Eggplant and Potato Curry | Baingan Aloo 
Recipe type: Main
Cuisine: Indian
Prep time: 
Cook time: 
Total time: 
Serves: 8 servings
Velvety eggplants and creamy potatoes in a spicy curry.
  • 2 medium globe eggplants, peeled and medium diced
  • 3 medium Yukon gold potatoes, medium dice
  • 1 medium onion, finely chopped
  • 2 teaspoon garlic, minced
  • 1 teaspoon ginger, minced
  • 1 tablespoon tomato paste
  • 2 teaspoon cumin, ground
  • 2 teaspoon coriander, ground
  • 1 teaspoon turmeric
  • ½ teaspoon red cayenne powder
  • 1 green chilli, Serrano or Cayenne
  • 3 tablespoons cilantro, chopped
  • 3 tablespoons oil, coconut or avocado (neutral oil)
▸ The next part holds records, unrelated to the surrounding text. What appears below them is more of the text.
-- ==== Sys2Proof/Tests/Slice0.lean ====
section
/-! SUPPORT. Small states, tests on values of the manual, and for each statement with hypotheses the states that meet them. -/

namespace Sys2Proof.Tests

open Sys2Proof Sys2Proof.Machine

set_option Elab.async false

/-! ### Small states -/

/-- A module that runs, as after reset but powered and out of recovery. -/
def up : State := { State.reset with pm := { State.reset.pm with state := .run } }

/-- Base and bound of the tests: weirs 0 to 479; 64 MiB of LPDDR5X from 0, and the scratchpad of polder 0, both readable and
writable (11 Table 11-4). -/
def bnd : BitVec 832 :=
  BitVec.ofNat 832 (480 * 2 ^ 16 + 2 ^ 64 * (0x4000 * 2 ^ 64 + 3 * 2 ^ 96)
    + 2 ^ 192 * (0x10000000000 + 0x16000 * 2 ^ 64 + 3 * 2 ^ 96))

/-- Scalar registers from a list. -/
def sregs (l : List (Nat × U64)) : Vector U64 32 := Vector.ofFn (fun k => (l.lookup k.val).getD 0)
/-- Descriptor registers from a list. -/
def dregs (l : List (Nat × DescWord)) : Vector DescWord 16 := Vector.ofFn (fun k => (l.lookup k.val).getD 0)
/-- Vector registers from a list. -/
def vregs (l : List (Nat × BitVec 2048)) : Vector (BitVec 2048) 32 := Vector.ofFn (fun k => (l.lookup k.val).getD 0)

/-- A task at the start of 4 KiB of code at level 3, fill count 4, masks all ones (09 Table 9-3). -/
def task (s : List (Nat × U64) := []) (d : List (Nat × DescWord) := []) (v : List (Nat × BitVec 2048) := []) : Task :=
  { launch := 0, stage := ⟨0x2000, 0x1000, 4, 3, 0, 0, 0⟩, fill := 4, pc := 0, s := sregs s, d := dregs d, v := vregs v,
    m := Vector.replicate 8 (BitVec.allOnes 128) }

/-- Polder 0 of a running module with a task. -/
def withTask (t : Task) (s : State := up) : State :=
  s.onPolder 0 (fun P => { P with task := some t, terp := { P.terp with bnd } })

/-- A descriptor of KIND, WIDTH, base, extents and row stride in bytes; rank 2 where e1 is above 1 (09 Tables 9-4, 9-5). -/
def desc (kind width base e0 : Nat) (e1 : Nat := 1) (st1 : Nat := 0) (fmt : Nat := 0) (aux : Nat := 0) : DescWord :=
  BitVec.ofNat 512 (base + 2 ^ 64 * (kind * 2 ^ 60 + width * 2 ^ 55 + (if 1 < e1 then 2 ^ 42 else 0) + fmt) + 2 ^ 128 * e0
    + 2 ^ 160 * e1 + 2 ^ 192 + 2 ^ 224 + 2 ^ 256 * st1 + 2 ^ 448 * aux)

/-- Bytes put at an address. -/
def put (a : Nat) (bs : List Byte) (s : State) : State := s.putBytes a bs

/-- What is to be seen of the next state. -/
def seen {α : Type} (o : Host.Outcome State Fault Refusal) (f : State → α) : Option α :=
  match o with
  | .next r => some (f r)
  | _ => none

/-- Whether a check passes. -/
def ok {α : Type} (r : Res α) : Bool := match r with | .ok _ => true | .error _ => false

theorem canIssue (t : Task) (s : State) (ha : s.arithOn = true) (he : t.ending = false) (hw : t.wait = none) :
    CanIssue (withTask t s) 0 t :=
  ⟨ha, by rw [withTask, State.onPolder_polders_self], he, .inl hw⟩

/-- The scalar register `k` of polder 0's task. -/
def sOf (k : BitVec 5) (s : State) : Option U64 := s.polders[(0 : Pid)].task.map (·.sreg k)
/-- The pc of polder 0's task. -/
def pcOf (s : State) : Option U32 := s.polders[(0 : Pid)].task.map (·.pc)
/-- The fault code polder 0 took last, where it has halted (09 R205). -/
def faultOf (s : State) : Option Nat :=
  if s.polders[(0 : Pid)].seq.halted then some (s.polders[(0 : Pid)].seq.fault.toNat / 2 ^ 56) else none

/-- `CanIssue` as a Bool. -/
def can (s : State) (p : Pid) (t : Task) : Bool :=
  s.arithOn && decide (s.polders[p].task = some t) && !t.ending && decide (t.wait = none)
/-- `Accepts` as a Bool. -/
def acc (t : Task) (u : Use) (f : Fields) : Bool :=
  decide (t.pc.toNat + Fields.bytes f ≤ t.stage.codeLen.toNat) && u.legal t.stage.level.toNat f

theorem can_sound {s : State} {p : Pid} {t : Task} (h : can s p t = true) : CanIssue s p t := by
  simp only [can, Bool.and_eq_true, decide_eq_true_eq, Bool.not_eq_true'] at h
  exact ⟨h.1.1.1, h.1.1.2, h.1.2, .inl h.2⟩

theorem acc_sound {t : Task} {u : Use} {f : Fields} (h : acc t u f = true) : Accepts t u f := by
  simp only [acc, Bool.and_eq_true, decide_eq_true_eq] at h
  exact h

/-! ### Ill-formed commands are refused -/

theorem test_wf_short_has_no_word1 : Instr.wf (.ctlAdd 0 { w1 := 1 }) = false ∧ Instr.wf (.ctlLi 0 { long := true, w1 := 1 }) = true := by
  decide
theorem test_wf_ranks_distinct :
    (let sig : CxSig := ⟨0, 0, 0, 8, 4, 63, 0, 0⟩
     Instr.wf (.collectiveComplete 0 [⟨1, sig, 0, []⟩, ⟨1, sig, 0, []⟩]) = false
     ∧ Instr.wf (.collectiveComplete 0 [⟨0, sig, 0, []⟩, ⟨1, sig, 0, []⟩]) = true) := by decide
theorem test_wf_packet_payload :
    (let fwd := fun (len : BitVec 13) (addr : U64) (be : List U64) =>
       Instr.wf (.fabricPacketForward 0 .here 0 [(.here, ⟨1, 0, 1, .write, len, addr, be⟩)] (0, 0))
     fwd 4096 0x1000 (List.replicate 64 0) = true ∧ fwd 4096 0x1001 (List.replicate 64 0) = false ∧
     fwd 4160 0 (List.replicate 65 0) = false ∧ fwd 65 0 [0] = false ∧ fwd 64 0x1FC0 [0xFF] = true ∧
     fwd 64 0x1FC1 [0xFF] = false ∧ fwd 64 0x1FC0 [] = false) := by decide +kernel
theorem test_wf_scratch_address :
    Instr.wf (.terpPatrolScrub 0 0x16000000 .clean) = false ∧ Instr.wf (.terpPatrolScrub 0 0x15FFFFFF .clean) = true := by decide
theorem test_wf_slot : Instr.wf (.refetchDone 0 90112) = false ∧ Instr.wf (.refetchDone 0 90111) = true := by decide
theorem test_wf_frame_length :
    Instr.wf (.commandFrame false { type := 1, len := 4, seq := 0, cls := 0x40, tag := 0, payload := [] }) = false
    ∧ Instr.wf (.heartbeatFrame false { type := 3, len := 1, seq := 0, cls := 0, tag := 0, payload := [] }) = false
    ∧ Instr.wf (.ackFrame false { type := 2, len := 0, seq := 0, cls := 0, tag := 0, payload := [1] }) = false
    ∧ Instr.wf (.ackFrame false { type := 2, len := 0, seq := 0, cls := 0, tag := 0, payload := [] }) = true := by
  decide
theorem test_wf_stream_length :
    Instr.wf (.streamPacketArrival ⟨1, 0, 64, 0, 0, 0, 0, [], 0⟩) = false
    ∧ Instr.wf (.streamPacketArrival ⟨1, 0, 0, 0, 0, 0, 0, [], 0⟩) = false
    ∧ Instr.wf (.streamPacketArrival ⟨0, 0, 0, 0, 0, 0, 0, [], 0⟩) = true := by decide
theorem test_wf_lanes : Instr.wf (.wilvarTrain 0 17) = false ∧ Instr.wf (.wilvarTrain 0 16) = true := by decide
theorem test_wf_remote_write :
    Instr.wf (.wilvarPacketArrival 0 { dest := 0, source := 0, offset := 0, op := .read 4097, net := .request }) = false
    ∧ Instr.wf (.wilvarPacketArrival 0 { dest := 0, source := 0, offset := 0, op := .read 4096, net := .request }) = true := by
  decide
theorem test_wf_announcement_kind :
    Instr.wf (.announceLocked 0 ⟨2, 0, 0, 0, 0⟩) = false ∧ Instr.wf (.announceTarget 0 ⟨1, 0, 0, 0, 0⟩) = false
    ∧ Instr.wf (.announceCap 0 ⟨1, 0, 0, 0, 0⟩) = false ∧ Instr.wf (.announceRelease 0 ⟨1, 0, 0, 0, 0⟩) = false
    ∧ Instr.wf (.announceHalt 0 ⟨1, 0, 0, 0, 0⟩) = false ∧ Instr.wf (.announceResume 0 ⟨1, 0, 0, 0, 0⟩) = false
    ∧ Instr.wf (.announceHalt 0 ⟨5, 0, 0, 0, 0⟩) = true := by decide
theorem test_wf_rails : Instr.wf (.estimateIntervalClose [0] 0) = false
    ∧ Instr.wf (.estimateIntervalClose (List.replicate 13 0) 0) = true := by decide
theorem test_wf_boot : Instr.wf (.wake ⟨[], [], true, true, 16⟩) = false
    ∧ Instr.wf (.mrstN ⟨List.replicate 8 true, [], true, true, 16⟩) = true := by decide
theorem test_wf_logit_slots : Instr.wf (.microbatchBoundary 0 0 [⟨0, []⟩, ⟨0, []⟩]) = false
    ∧ Instr.wf (.microbatchBoundary 0 0 [⟨0, []⟩, ⟨1, []⟩]) = true := by decide
theorem test_wf_image : Instr.wf (.pldmFwUpdateImage ⟨[], []⟩) = false := by decide
theorem test_wf_header : Instr.wf (.pldmFwUpdateImage ⟨List.replicate 8192 0, []⟩) = true := by decide +kernel
theorem test_wf_line_errors :
    Instr.wf (.patrolScrubRead 0 { data := [(3, 1), (3, 1)] }) = false
    ∧ Instr.wf (.patrolScrubRead 0 { data := [(3, 1), (3, 2)], check := [0] }) = true := by decide

/-! ### ctl (10 R220, R221) -/

theorem witness_CtlResults :
    (let t := task [(1, 5), (2, 7)]
     can (withTask t) 0 t ∧ acc t {} {} ∧
     acc t { rd := .any, ra := .any, rb := .any } { rd := 3, ra := 1, rb := 2 } ∧
     acc t { rd := .any, ra := .any, rb := .any } { rd := 0, ra := 31, rb := 31 } ∧
     acc t { rd := .any, ra := .any, imm := BitVec.allOnes 29 } { rd := 3, ra := 1, imm := 0x1FFFFFFF } ∧
     acc t { rd := .any, ra := .any, imm := 0x3F } { rd := 3, ra := 1, imm := 63 } ∧
     acc t { rd := .any } { rd := 3 } ∧ acc t { long := true, rd := .any, w1 := BitVec.allOnes 64 } { long := true, rd := 3, w1 := 1 }) := by
  decide +kernel

/-- A branch to the last word of the code, one past it, one before the code; taken and not. -/
theorem witness_CtlResults_branches :
    (let t := task [(1, 5), (2, 7)]
     let far := { t with pc := 8 }
     can (withTask far) 0 far ∧ acc far { imm := BitVec.allOnes 29 } { imm := 0x1FE } ∧
     acc far { imm := BitVec.allOnes 29 } { imm := 0x1FF } ∧ acc far { imm := BitVec.allOnes 29 } { imm := 0x1FFFFFFE } ∧
     acc far { ra := .any, rb := .any, imm := BitVec.allOnes 29 } { ra := 1, rb := 2, imm := 1 } ∧
     (8 + 8 * (0x1FE : BitVec 29).toInt = 0xFF8 ∧ 8 + 8 * (0x1FF : BitVec 29).toInt = 0x1000 ∧
      8 + 8 * (0x1FFFFFFE : BitVec 29).toInt = -8) ∧ t.sreg 1 ≠ t.sreg 2) := by decide +kernel

theorem test_ctlAdd_wraps :
    seen (exec (.ctlAdd 0 { rd := 3, ra := 1, rb := 2 }) (withTask (task [(1, 0xFFFFFFFFFFFFFFFF), (2, 2)]))) (sOf 3)
      = some (some 1) := by decide +kernel
theorem test_ctlSub_wraps :
    seen (exec (.ctlSub 0 { rd := 3, ra := 1, rb := 2 }) (withTask (task [(1, 1), (2, 2)]))) (sOf 3)
      = some (some 0xFFFFFFFFFFFFFFFF) := by decide +kernel
theorem test_ctlSra_negative :
    seen (exec (.ctlSra 0 { rd := 3, ra := 1, rb := 2 }) (withTask (task [(1, 0x8000000000000000), (2, 65)]))) (sOf 3)
      = some (some 0xC000000000000000) := by decide +kernel
theorem test_s0_discards_writes :
    seen (exec (.ctlAdd 0 { rd := 0, ra := 1, rb := 1 }) (withTask (task [(1, 2)]))) (fun s => (sOf 0 s, pcOf s))
      = some (some 0, some 8) := by decide +kernel
theorem test_ctlLi_long :
    seen (exec (.ctlLi 0 { long := true, rd := 3, w1 := 0x123456789ABCDEF0 }) (withTask (task []))) (fun s => (sOf 3 s, pcOf s))
      = some (some 0x123456789ABCDEF0, some 16) := by decide +kernel
theorem test_ctlBltu_unsigned :
    seen (exec (.ctlBltu 0 { ra := 1, rb := 2, imm := 4 }) (withTask (task [(1, 1), (2, 0xFFFFFFFFFFFFFFFF)]))) pcOf = some (some 32)
    ∧ seen (exec (.ctlBlt 0 { ra := 1, rb := 2, imm := 4 }) (withTask (task [(1, 1), (2, 0xFFFFFFFFFFFFFFFF)]))) pcOf = some (some 8) := by
  decide +kernel
theorem test_ctlJmp_outside_faults :
    seen (exec (.ctlJmp 0 { imm := 0x1FFFFFFF }) (withTask (task []))) faultOf = some (some 0x08) := by decide +kernel
theorem test_mask_field_of_ctl_faults :
    seen (exec (.ctlAdd 0 { mask := 1 }) (withTask (task []))) faultOf = some (some 0x01) := by decide +kernel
  1. In a medium size Dutch oven, heat the oil on medium high heat.
  2. Add the onions and sauté until nicely caramelised.
  3. Add the garlic and ginger and cook for a minute.
  4. Add the tomato paste and cook out the raw taste, about 2 minutes.
  5. Add the potatoes and eggplant cubes.
  6. Toss through and add the dry spices.
  7. Sauté to lightly coat with oil and brown, about 5 minutes.
  8. Add the green chilli.
  9. Add 1 cup of water and bring up to a simmer.
  10. Cover the pot and lower heat to medium low.
  11. Cook until potatoes are done and eggplant is soft, about 20-30 minutes.
  12. I like my eggplant very soft so it takes about 30 minutes.
  13. Keep checking until you get the consistency you like.
  14. The curry should be of a dry consistency with soft potatoes and eggplant.
  15. Remove the cover and evaporate the liquid if necessary.
  16. Add the cilantro right before serving.